──────── DATASET RECORDS ────────

/-- With C1 sourcing 5 V. -/
def sourcing : State :=
  { fed with pdp := { fed.pdp with p1 := { PortSt.init with role := .source, roleIn := 3, rev := 2, partnerRev := 2, offered := [⟨false, 5000, 3000⟩, ⟨false, 9000, 3000⟩] } },
             cnv := { fed.cnv with x := { fed.cnv.x with p1 := { XCell.init with run := true, vtgt := 5000, iset := 3000 } } } }

/-- With C1 unattached as a dual-role port. -/
def drp : State := ({ fed with pdp := { fed.pdp with p1 := { PortSt.init with roleIn := 3 } } } : State).setReg Reg.sysLimPort 30

/-- With C1 sinking from a partner that offers 5 V and 9 V. -/
def sinking : State :=
  ({ fed with pdp := { fed.pdp with p1 := { PortSt.init with role := .sink, roleIn := 3, cfgIn := 0x0C00, rev := 2, partnerRev := 2, partner := [0x1912C#32, 0x2D12C#32] } } } : State).setReg Reg.sysLimPort 30

/-- With the Link in a state, at short address 3. -/
def linked (k : LnkState) : State :=
  ({ fed with lnk := { fed.lnk with state := k, short := 3, lead := 5 } } : State).setReg Reg.lnkCfg 0x383

/-- A lead that knows member 1. -/
def leading : State :=
  { linked .lead with lnk := { (linked .lead).lnk with short := 0, count := 2, lead := State.reset.part.uid, members := [⟨1, 7, 3, 0, 5, 6, 50, 10, 2, false⟩] } }

/-- With every agent allowed to write every bank, and ring 64 of 16 entries. -/
def served : State :=
  { (List.range 32).foldl (fun s w => s.setReg (0x40 + w) 0xAAAA) fed with
    fab := fed.fab.setRing 64 { fed.fab.ring 64 with size := 4, base := 2000, pop := 15 } }

/-- With agent 0 called in an attention mode, and entry 32 claimable. -/
def called (mode : Nat) : State :=
  (({ served with fab := { served.fab with pend := [⟨32, 0, 7, 1, 5, 0, 0, false, false, false, false, ⟨true, false, false, false⟩⟩] } } : State).setReg (Reg.agtCtl 0) 1).setReg
    (Reg.serAgtCfg 0) mode

/-- With agent 0's request running. -/
def asking (bytes : List Byte) : State := { served with tkr := { served.tkr with run := served.tkr.run.set 0 (some ⟨1, bytes⟩) } }

/-- With agent 0's request first in its queue. -/
def queued (bytes : List Byte) : State := { served with tkr := { served.tkr with queue := served.tkr.queue.set 0 [⟨1, bytes⟩] } }

/-- What `replied` says, as a Bool. -/
def repliedB (s t : State) (a : Agent) (r : Req) (x : Answered) : Bool :=
  t.tkr.run.get a == none && (if s.tkr.replies.get a == [] && s.ringFits (2 * a.val + 1) (r.item x).entries.length then
    t.tkr.replies.get a == [] && (t.fab.ring (2 * a.val + 1)).items == (s.fab.ring (2 * a.val + 1)).items ++ [(r.item x).entries.length]
  else t.tkr.replies.get a == s.tkr.replies.get a ++ [r.item x])

/-- What `said` and `saidData` say, as Bools. -/
def saidB (t : State) (p : Port) (ext : Bool) (typ : Nat) : Bool :=
  (t.prt p).sent.any fun m => m.signal == .message && m.ext == ext && m.typ == typ && (ext || m.objs.isEmpty)

def saidDataB (t : State) (p : Port) (typ : Nat) : Bool :=
  (t.prt p).sent.any fun m => m.signal == .message && !m.ext && m.typ == typ && !m.objs.isEmpty

/-- What `upkeepFree` and `upkeepYields` say, as Bools. -/
def freeB (s : State) (p : Fin 4) (act : Nat) : Bool :=
  !s.planeHeld p && !s.planeFg p none && (s.arb.plane.get p).free (s.floors [3, 4]) (fun _ => 1) (some act)

def yieldsB (s : State) (p : Fin 4) : Bool :=
  !s.planeHeld p && s.planeFg p none && (s.arb.plane.get p).mayRun (s.floors [3, 4]) (fun _ => 1) true 4
    && !(s.arb.plane.get p).due (s.floors [3, 4]) 4

/-- What `chargeReady` says, as a Bool. -/
def readyB (s : State) : Bool :=
  !s.emg.emergency && s.chgPermitted && s.chg.zone != .cold && s.chg.zone != .hot && !s.chg.ntcFault && !s.chg.boardHot

/-- With rails 1 and 2 up. -/
def railsOn : State :=
  ({ fed with seq := { fed.seq with state := .on, en := Eight.ofNat 3, pg := Eight.ofNat 3, disch := Eight.ofNat 0xFC,
                                    armedHi := Eight.ofNat 3, armedLo := Eight.ofNat 3 } } : State).setReg Reg.seqEn 3

/-- With every rail dark. -/
def dark : State := { live with seq := { live.seq with disch := Eight.ofNat 0xFF } }

/-- With rail 2 rising as the first rail of a power-up. -/
def rising : State :=
  ({ live with seq := { live.seq with state := .up, dir := 1, cur := some 1, rise := some 1, en := Eight.ofNat 2, disch := Eight.ofNat 0xFD } } : State).setReg Reg.seqEn 2

/-- With rail 1 adopted in HELD and rail 2 not up. -/
def heldUp : State :=
  ({ fed with seq := { fed.seq with state := .held, en := Eight.ofNat 1, pg := Eight.ofNat 1, disch := Eight.ofNat 0xFE,
                                    armedHi := Eight.ofNat 1, armedLo := Eight.ofNat 1 } } : State).setReg Reg.seqEn 3

/-- With a FUNCTION test due and everything ready for it. -/
def scheduled : State :=
  ((((({ fed with emg := { fed.emg with durStop := true }, pp := { fed.pp with vbat := 16000 } } : State).setReg32 Reg.kprRtc 1000).setFlag Reg.kprStat 1 true).setReg32 Reg.emgFnNext 900).setReg Reg.chgVbat 1600).setFlag Reg.emgCtl 8 true

/-- With a FUNCTION test of 60 s running. -/
def running : State :=
  { fed with pp := { fed.pp with isolated := true, conn := none, batfet := .on }, chg := { fed.chg with st := .isolated },
             emg := { fed.emg with run := some ⟨.function, 0, 900, 1, 900, 60, none, .normal, 0, 16000, 16000, 100, none, 0, 250, 250, 0⟩, serial := 1 } }

/-! Values that the manual prints. -/

/-- The bytes "123456789" (13, Algorithms). -/
def digits : List Byte := (List.range 9).map fun k => BitVec.ofNat 8 (0x31 + k)

theorem test_crc8_check : algCrc8.value digits = 0xF4 := by decide
theorem test_ccitt_check : algCcitt.value digits = 0x29B1 := by decide
theorem test_crc32_check : algCrc32.value digits = 0xCBF43926 := by decide
theorem test_crc32c_check : algCrc32c.value digits = 0xE3069283 := by decide
theorem test_fletcher_check : algFletcher.value [0x61, 0x62, 0x63, 0x64, 0x65] = 0xF04FC729 := by decide
theorem test_sum_check : algSum.value digits = 0x6C6A689F := by decide

/-- The claim values of the two nodes of 10, Two nodes starting together; they first differ in bit 42 of the claim field. -/
theorem test_claim_values :
    claimValue 8 0x001234567890 = 0x8001234567890 ∧ claimValue 8 0x001234567A10 = 0x8001234567A10
      ∧ bit (claimValue 8 0x001234567890) (51 - 42) = false ∧ bit (claimValue 8 0x001234567A10) (51 - 42) = true := by decide

/-- Reset: OFF, the queue empty, AGT0_CTL, SER_AGT0_ATTN and EMG_CTL.SCHED_EN as their tables print them. -/
theorem test_reset :
    State.reset.mode = .off ∧ State.reset.pending = [] ∧ State.reset.reg (Reg.agtCtl 0) = 0x00F1
      ∧ State.reset.reg (Reg.serAgtAttn 0) = 0xF ∧ State.reset.flag Reg.emgCtl 8 = true := by decide

/-! The queue. -/

theorem test_step_runs_front :
    step { live with pending := [.wakeNLow 5, .testDue] } = exec (.wakeNLow 5) { live with pending := [.testDue] } := by rfl

theorem test_idle_second :
    (match step { live with pending := [] } with | .next t => decide (t.rtc = live.rtc + 1) | _ => false) = true := by decide

theorem test_word_spells_nothing : decodeTableWord 16 1 = none ∧ live.withFetchWord 16 1 = live := by decide

/-! A term that each check of WellFormed refuses. -/

theorem test_wf_beacon : Instr.wf (.beaconReceived ⟨0, 1, 16, 1, 0, false, []⟩) = false := by decide
theorem test_wf_beacon_grant : Instr.wf (.beaconReceived ⟨0, 1, 1, 1, 0, false, [⟨32, true, 1⟩]⟩) = false := by decide
theorem test_wf_status : Instr.wf (.statusReceived 1 ⟨0, 256, 0, 0, 0, 0⟩) = false := by decide
theorem test_wf_join : Instr.wf (.joinReceived 1 16 0) = false := by decide
theorem test_wf_join_ack : Instr.wf (.joinAckReceived 1 32) = false := by decide
theorem test_wf_claim_bit : Instr.wf (.claimWithdraw 52 true) = false := by decide
theorem test_wf_leave : Instr.wf (.leaveReceived 32 false) = false := by decide
theorem test_wf_test_req : Instr.wf (.testReqReceived 1 .function 60 4) = false := by decide
theorem test_wf_test_grant : Instr.wf (.testGrantReceived .function 4) = false := by decide
theorem test_wf_test_end : Instr.wf (.testEndReceived 32 1 0) = false := by decide
theorem test_wf_doorbell : Instr.wf (.doorbellReceived ⟨1, false, false, false, 0, []⟩) = false := by decide
theorem test_wf_data : Instr.wf (.dataReceived ⟨32, false, false, false, 0, [1]⟩) = false := by decide
theorem test_wf_ack : Instr.wf (.ackReceived 4) = false := by decide
theorem test_wf_request : Instr.wf (.request .c1 (.fixed 8 10) 0 0) = false := by decide
theorem test_wf_request_pps : Instr.wf (.request .c1 (.pps 1 4096 10) 0 0) = false := by decide
theorem test_wf_source_caps : Instr.wf (.sourceCapabilities .c1 []) = false := by decide
theorem test_wf_sink_caps : Instr.wf (.sinkCapabilities .c1 (List.replicate 8 0)) = false := by decide
theorem test_wf_command : Instr.wf (.ringPush 0 ⟨List.replicate 258 0, none⟩) = false := by decide
theorem test_wf_ring_data : Instr.wf (.ringDataPush 0 [(1, 0), (1, 0)]) = false := by decide
theorem test_wf_raw_data : Instr.wf (.rawAccess 0 (some [(1, 0), (1, 0)])) = false := by decide
theorem test_wf_oneshot : Instr.wf (.oneshotDone 0 []) = false := by decide
theorem test_wf_telemetry : Instr.wf (.telemetryResult 0 [] 1) = false := by decide

/-! Premises of the statements about every step. -/

/-- StepKeepsInv, and the frames: a state that meets Inv and a step from it. -/
theorem test_inv_reset :
    SMap.wf (resetWord State.reset.part State.reset.straps) State.reset.regs = true ∧ Memory.wf sramDefault State.reset.fab.sram = true
      ∧ Memory.wf eraseByte State.reset.tkr.store = true ∧ State.reset.tkr.jhead < 32768 ∧ State.reset.tkr.thead < 8192
      ∧ State.reset.tkr.hhead < 147456 := by decide

/-! 03, Life cycle. -/

theorem kprFall_bounds : 3700 ≤ Config.kprFall ∧ Config.kprFall ≤ 4000 := by unfold Config.kprFall; omega

theorem test_power_loss :
    max 3699 3000 < Config.kprFall ∧
      (let s : State := live
       let t := after (.keeperPowerLoss 3699 3000) s
       t.mode = .off ∧ t.regs = [] ∧ t.tkr.store = s.tkr.store ∧ t.tkr.erases = s.tkr.erases ∧ t.life.fuseFloor = s.life.fuseFloor ∧ ∀ k, t.enHigh k = false) := by
  have b := kprFall_bounds
  have h : ¬ Config.kprFall ≤ keeperSupply 3699 3000 := by simp only [keeperSupply]; omega
  refine ⟨by omega, ?_⟩
  simp only [after, exec, execKeeperPowerLoss, h, if_false]
  decide +kernel

theorem test_power_stays : Config.kprFall ≤ max 3000 4000 ∧ after (.keeperPowerLoss 3000 4000) live = live := by
  have b := kprFall_bounds
  have h : Config.kprFall ≤ keeperSupply 3000 4000 := by simp only [keeperSupply]; omega
  refine ⟨by omega, ?_⟩
  simp only [after, exec, execKeeperPowerLoss, h, if_true]

theorem test_enter_ship :
    (let s : State := live
    let t := after (.enterShip) s
    (s.mode = .active ∧ s.anyValid = false ∧ s.emg.emergency = false ∧ s.testing = false ∧ s.life.shipReq = .none ∧ s.seq.state ≠ .stuck ∧ s.seq.state ≠ .down ∧ highest s.seq.en = none) ∧
    (t.fld Reg.sysPower 12 4 = 1 ∧ t.life.shipReq = .agent ∧ t.mode = .active ∧ t.seq.state = .off)) ∧
    (let s : State := { live with seq := { live.seq with state := .on, en := Eight.ofNat 3, pg := Eight.ofNat 3, disch := Eight.ofNat 0xFC } }
    let t := after (.enterShip) s
    (s.mode = .active ∧ s.anyValid = false ∧ s.emg.emergency = false ∧ s.testing = false ∧ s.life.shipReq = .none ∧ s.seq.state ≠ .stuck ∧ s.seq.en.get 1 = true ∧ s.seq.disch.get 1 = false) ∧
    (t.fld Reg.sysPower 12 4 = 1 ∧ t.life.shipReq = .agent ∧ t.mode = .active ∧ t.seq.state = .down)) ∧
    (let s : State := { live with pp := { live.pp with valid := (Four.all false).set 1 true } }
    let t := after (.enterShip) s
    (s.mode = .active ∧ s.anyValid = true) ∧
    (t = (s.setFld Reg.sysPower 12 4 2))) ∧
    (let s : State := { live with emg := { live.emg with emergency := true } }
    let t := after (.enterShip) s
    (s.mode = .active ∧ s.anyValid = false ∧ (s.emg.emergency = true ∨ s.testing = true)) ∧
    (t = (s.setFld Reg.sysPower 12 4 3))) := by decide +kernel

theorem test_ship_entry :
    let s : State := { live with life := { live.life with shipReq := .agent } }
    let t := after (.shipEntry) s
    (s.mode = .active ∧ s.life.shipReq ≠ .none ∧ s.railsDown = true) ∧
    (t.mode = .ship ∧ t.pp.batfet = .off ∧ t.pp.valid = Four.all false ∧ ∀ k, t.enHigh k = false) := by decide +kernel

theorem test_dormant :
    let s : State := live
    let t := after (.enterDormant) s
    (s.mode = .active ∧ s.dormantBlocked = false) ∧
    (t.mode = .dormant ∧ t.fld Reg.sysPower 12 4 = 1 ∧ t.seq.en = s.seq.en ∧ t.chg = { s.chg with limited := t.chg.limited, halfRate := t.chg.halfRate }) := by decide +kernel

────────

_INSTRUCTIONS TO FOLLOW:_ Repeat, word for word, the lines above between the line holding "t.mode = .off ∧ t.regs" and the line holding "t.seq.state = .off)) ∧", inclusive; omit everything else.

_ANSWER:_
       t.mode = .off ∧ t.regs = [] ∧ t.tkr.store = s.tkr.store ∧ t.tkr.erases = s.tkr.erases ∧ t.life.fuseFloor = s.life.fuseFloor ∧ ∀ k, t.enHigh k = false) := by
  have b := kprFall_bounds
  have h : ¬ Config.kprFall ≤ keeperSupply 3699 3000 := by simp only [keeperSupply]; omega
  refine ⟨by omega, ?_⟩
  simp only [after, exec, execKeeperPowerLoss, h, if_false]
  decide +kernel

theorem test_power_stays : Config.kprFall ≤ max 3000 4000 ∧ after (.keeperPowerLoss 3000 4000) live = live := by
  have b := kprFall_bounds
  have h : Config.kprFall ≤ keeperSupply 3000 4000 := by simp only [keeperSupply]; omega
  refine ⟨by omega, ?_⟩
  simp only [after, exec, execKeeperPowerLoss, h, if_true]

theorem test_enter_ship :
    (let s : State := live
    let t := after (.enterShip) s
    (s.mode = .active ∧ s.anyValid = false ∧ s.emg.emergency = false ∧ s.testing = false ∧ s.life.shipReq = .none ∧ s.seq.state ≠ .stuck ∧ s.seq.state ≠ .down ∧ highest s.seq.en = none) ∧
    (t.fld Reg.sysPower 12 4 = 1 ∧ t.life.shipReq = .agent ∧ t.mode = .active ∧ t.seq.state = .off)) ∧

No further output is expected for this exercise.